■ Your task ■
Print the lines below exactly as written, with none missing.

■ Task data ■
/-! ### The caller's array -/

@[simp] theorem argBytes_length (len : Nat) (data : List Byte) : (argBytes len data).length = len := by
  simp [argBytes]

/-- What a call uses of the array it was given. -/
theorem argBytes_takes (len : Nat) (data : List Byte) : takesArray len data (argBytes len data) := by
  refine ⟨argBytes_length len data, fun k hk hd => ?_⟩
  simp [argBytes, hk, List.getElem?_eq_getElem hd]

/-- An array long enough gives its first elements. -/
theorem argBytes_take {len : Nat} {data : List Byte} (h : len ≤ data.length) :
    argBytes len data = data.take len := by
  refine List.ext_getElem? fun k => ?_
  by_cases hk : k < len
  · rw [(argBytes_takes len data).2 k hk (by omega), List.getElem?_take_of_lt hk]
  · rw [List.getElem?_eq_none (by simp; omega), List.getElem?_eq_none (by simp; omega)]

theorem argBytes_self (data : List Byte) : argBytes data.length data = data := by
  rw [argBytes_take (Nat.le_refl _), List.take_length]

theorem argBytes_ne_nil {len : Nat} (h : 0 < len) (data : List Byte) : argBytes len data ≠ [] :=
  List.length_pos_iff.mp (by simpa using h)

end Sys2Proof.Machine
end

■ Completed task ■
/-! ### The caller's array -/

@[simp] theorem argBytes_length (len : Nat) (data : List Byte) : (argBytes len data).length = len := by
  simp [argBytes]

/-- What a call uses of the array it was given. -/
theorem argBytes_takes (len : Nat) (data : List Byte) : takesArray len data (argBytes len data) := by
  refine ⟨argBytes_length len data, fun k hk hd => ?_⟩
  simp [argBytes, hk, List.getElem?_eq_getElem hd]

/-- An array long enough gives its first elements. -/
theorem argBytes_take {len : Nat} {data : List Byte} (h : len ≤ data.length) :
    argBytes len data = data.take len := by
  refine List.ext_getElem? fun k => ?_
  by_cases hk : k < len
  · rw [(argBytes_takes len data).2 k hk (by omega), List.getElem?_take_of_lt hk]
  · rw [List.getElem?_eq_none (by simp; omega), List.getElem?_eq_none (by simp; omega)]

theorem argBytes_self (data : List Byte) : argBytes data.length data = data := by
  rw [argBytes_take (Nat.le_refl _), List.take_length]

theorem argBytes_ne_nil {len : Nat} (h : 0 < len) (data : List Byte) : argBytes len data ≠ [] :=
  List.length_pos_iff.mp (by simpa using h)

end Sys2Proof.Machine
end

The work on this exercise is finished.